Cronaca

Evade dai domiciliari per "regolare i conti" con i vicini, condannato a 5 anni

Le vittime erano già state destinatarie di condotte violente, ingiurie e minacce di morte da parte dell’uomo, un 36enne

LECCE – Aveva atteso che i carabinieri lo sottoponessero al consueto controllo, per evadere dai domiciliari e recarsi ancora una volta presso l’abitazione di alcuni vicini di casa dei genitori, già destinatari di condotte violente, ingiurie e minacce di morte da parte dell’uomo. Condotte per cui alcuni giorni prima era finito ai domiciliari su disposizione del gip. Protagonista della vicenda, a gennaio scorso, Gianluca Polimeno, un 36enne di Cutrofiano. L’uomo è stato condannato col rito abbreviato a cinque anni.
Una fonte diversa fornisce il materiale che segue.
/-- Settles O38: both vectors are wires. -/
theorem wiresShowRegisters : Obligations.WiresShowRegisters := fun _ _ j => ⟨getLsbD_wires _ j, getLsbD_wires _ j⟩

section Packs
variable {s t : State} {p : Port}

/-- The packed byte holds pin `j` in bit `7 - j` (R77). -/
theorem getLsbD_packByte (s : State) (p : Port) (j : Pin) : (s.packByte p).getLsbD (7 - j.val) = s.fs p j := by
  obtain ⟨lo3, lo2, lo1, lo0⟩ := getLsbD_nibbleOf (s.fs p 4) (s.fs p 5) (s.fs p 6) (s.fs p 7)
  obtain ⟨hi3, hi2, hi1, hi0⟩ := getLsbD_nibbleOf (s.fs p 0) (s.fs p 1) (s.fs p 2) (s.fs p 3)
  have bytes : s.packByte p = nibbleOf (s.fs p 0) (s.fs p 1) (s.fs p 2) (s.fs p 3) ++
      nibbleOf (s.fs p 4) (s.fs p 5) (s.fs p 6) (s.fs p 7) := rfl
  rw [bytes, BitVec.getLsbD_append]
  fin_cases j
  · exact hi3
  · exact hi2
  · exact hi1
  · exact hi0
  · exact lo3
  · exact lo2
  · exact lo1
  · exact lo0

/-- Settles O37: the number of a concatenation, and the bits of the byte one by one. -/
theorem packByteReversesWires : Obligations.PackByteReversesWires := by
  unfold Obligations.PackByteReversesWires
  intro s p
  refine ⟨rfl, ?_, getLsbD_packByte s p, ?_⟩
  · rw [show s.packByte p = s.packHi p ++ s.packLo p from rfl, BitVec.toNat_append,
      ← Nat.shiftLeft_add_eq_or_of_lt (s.packLo p).isLt, Nat.shiftLeft_eq]
  · apply BitVec.eq_of_getLsbD_eq
    intro k hk
    have wire := getLsbD_wires (s.fs p) ⟨7 - k, by omega⟩
    have bit := getLsbD_packByte s p ⟨7 - k, by omega⟩
    rw [show 7 - (7 - k) = k by omega] at bit
    rw [bit, BitVec.getLsbD_reverse, BitVec.getMsbD_eq_getLsbD, State.fsWires, decide_eq_true hk, Bool.true_and]
    exact wire.symm

/-- `PACKLO` shows exactly the filtered states of pins 4 to 7 (R75, R78 b). -/
theorem packLo_eq_iff : t.packLo p = s.packLo p ↔ ∀ j : Pin, 4 ≤ j.val → t.fs p j = s.fs p j := by
  have pins : t.packLo p = s.packLo p ↔
      t.fs p 4 = s.fs p 4 ∧ t.fs p 5 = s.fs p 5 ∧ t.fs p 6 = s.fs p 6 ∧ t.fs p 7 = s.fs p 7 := nibbleOf_inj ..
  rw [pins]
  simp [Fin.forall_fin_succ]

/-- `PACKHI` shows exactly the filtered states of pins 0 to 3 (R76, R78 b). -/
theorem packHi_eq_iff : t.packHi p = s.packHi p ↔ ∀ j : Pin, j.val < 4 → t.fs p j = s.fs p j := by
  have pins : t.packHi p = s.packHi p ↔
      t.fs p 0 = s.fs p 0 ∧ t.fs p 1 = s.fs p 1 ∧ t.fs p 2 = s.fs p 2 ∧ t.fs p 3 = s.fs p 3 := nibbleOf_inj ..
  rw [pins]
  simp [Fin.forall_fin_succ]

/-- The packs of a port whose cells are all cleared are 0 (R81). -/
theorem packs_of_cleared (h : ∀ j, s.cell p j = Cell.cleared) : s.packLo p = 0x0 ∧ s.packHi p = 0x0 := by
  have reset := State.resetWith_cell s.board p
  have same : ∀ j, s.cell p j = (State.resetWith s.board).cell p j := fun j => (h j).trans (reset j).symm
  have zeros : (State.resetWith s.board).packLo p = 0x0 ∧ (State.resetWith s.board).packHi p = 0x0 := by
    simp only [State.packLo, State.packHi, State.resetWith_port]
    decide
  exact ⟨(packLo_congr _ s p same).trans zeros.1, (packHi_congr _ s p same).trans zeros.2⟩

end Packs

/-! ## REPORT (43_change_nibble_encoder.md) -/

/-- A report's requests, with the comparisons written out (R78). -/
theorem reportEvents_eq (s : State) (p : Port) : reportEvents s p =
    (if s.packLo p ≠ s.lastLo p then [.sendNibble p .low (s.packLo p)] else []) ++
      (if s.packHi p ≠ s.lastHi p then [.sendNibble p .high (s.packHi p)] else []) := by
  have low : dirtyLow (s.port p) = true ↔ s.packLo p ≠ s.lastLo p := bne_iff_ne
  have high : dirtyHigh (s.port p) = true ↔ s.packHi p ≠ s.lastHi p := bne_iff_ne
  simp only [reportEvents, low, high]

/-- After a report the last reported nibbles are the pack (R80). -/
theorem reportedNow_reportPort (s : State) (p : Port) : reportedNow (reportPort p s) p := by
  have cells := fun j => reportPort_cell s p p j
  rw [reportedNow, packLo_congr s _ p cells, packHi_congr s _ p cells, reportPort_lastLo, reportPort_lastHi, if_pos rfl,
    if_pos rfl]
  exact ⟨rfl, rfl⟩
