-- ==== Sys2Proof/Machine/Transport.lean ====
section
/-! DEFINITION. The meanings of the three transport micro-operations (spec/40_acquire.md R70 to R77).
Each has two halves in its own phase: it emits its request, and then takes the answer; while the
answer has not come it stays where it is (spec/20_memory.md R40, spec/42_dispatch.md R120). -/

namespace Sys2Proof.Machine

/-- The request of `trig_write`: `BusWrite(0x27, 0x00, 0)` (R71). -/
def trigRequest : Request := .busWrite Config.devAddr Config.regAddr Config.trigLen

/-- The request of `wait40`: `Delay(40)` (R72). -/
def waitRequest : Request := .delay Config.delayMs

/-- The request of `blk_read`: `BusRead(0x27, 0x00, 4)` (R73). -/
def readRequest : Request := .busRead Config.devAddr Config.regAddr Config.readLen

/-- What the answer to the trigger write leads to: a non-zero status raises WriteFailure, zero goes on
to WAIT (R71, R126). -/
def State.afterWrite (st : Status) (s : State) : State :=
  if st ≠ 0 then s.trapEntry .writeFail st else s.goto .wait

/-- `trig_write` (R71). -/
def execTrigWrite (s : State) : Host.Outcome State Fault Refusal :=
  if s.seq = .trig then
    if s.awaiting then
      match s.writeAns with
      | [] => .next s
      | st :: rest => .next ((s.takeWriteAns st rest).afterWrite st)
    else .next (s.clearRaw.issue trigRequest)
  else .refused .outOfPhase

/-- `wait40` (R72). -/
def execWait40 (s : State) : Host.Outcome State Fault Refusal :=
  if s.seq = .wait then
    if s.awaiting then
      match s.delayAns with
      | 0 => .next s
      | n + 1 => .next ((s.takeDelayDone n).goto .read)
    else .next (s.issue waitRequest)
  else .refused .outOfPhase

/-- What the answer to the block read leads to (R73): fewer than 4 bytes raise ReadFailure with
IO_ERROR_CODE whatever the status (R127), a non-zero status raises ReadFailure with it (R128), else
the four bytes are stored unchanged in the order received (R74). -/
def State.afterRead (a : ReadAnswer) (s : State) : State :=
  match a.data with
  | d0 :: d1 :: d2 :: d3 :: _ =>
    if a.status ≠ 0 then s.trapEntry .readFail a.status
    else (s.loadSample ⟨d0, d1, d2, d3⟩).goto .dec
  | _ => s.trapEntry .readFail Config.ioErrorCode

/-- `blk_read` (R73). -/
def execBlkRead (s : State) : Host.Outcome State Fault Refusal :=
  if s.seq = .read then
    if s.awaiting then
      match s.readAns with
      | [] => .next s
      | w :: rest => .next ((s.takeReadAns w rest).afterRead (unpackReadAnswer w))
    else .next (s.issue readRequest)
  else .refused .outOfPhase

end Sys2Proof.Machine
end

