-- ==== Sys2Proof/Machine/Dispatch.lean ====
section
/-! DEFINITION. One arm per instruction: its meaning. -/

namespace Sys2Proof.Machine

def exec (i : Instr) (s : State) : Host.Outcome State Fault Refusal :=
  match i with
  | .readTempF => Sys2Proof.Machine.execReadTempF s
  | .readTempC => Sys2Proof.Machine.execReadTempC s
  | .readHumid => Sys2Proof.Machine.execReadHumid s
  | .readTempHumid => Sys2Proof.Machine.execReadTempHumid s
  | .readAll => Sys2Proof.Machine.execReadAll s
  | .setPolicy p => Sys2Proof.Machine.execSetPolicy p s
  | .trigWrite => Sys2Proof.Machine.execTrigWrite s
  | .wait40 => Sys2Proof.Machine.execWait40 s
  | .blkRead => Sys2Proof.Machine.execBlkRead s

end Sys2Proof.Machine
end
Vedendolo arrivare i “perseguitati”, con alcuni vicini solidali e allarmati a loro volta, avevano subito chiamato i carabinieri, che erano prontamente intervenuti per immobilizzare Polimeno. Il tutto con estrema difficoltà: alla vista dei militari, infatti, l’ira del 36enne, anziché scemare, era aumentata, e si era scagliato violentemente contro i militari sferrando calci e pugni all’impazzata, poiché colpevoli, a suo dire, di impedirgli di arrivare al contatto con le sue vittime per “mettere le cose a posto una volta per tutte”. Nella colluttazione ad avere la peggio è stato il luogotenente Paolo Scupola, comandante della stazione di Cutrofiano che, intervenuto assieme a un appuntato, aveva subito un forte trauma mano sinistra, schiacciata a terra con un calcio dall’indemoniato, mentre tentava di bloccarlo.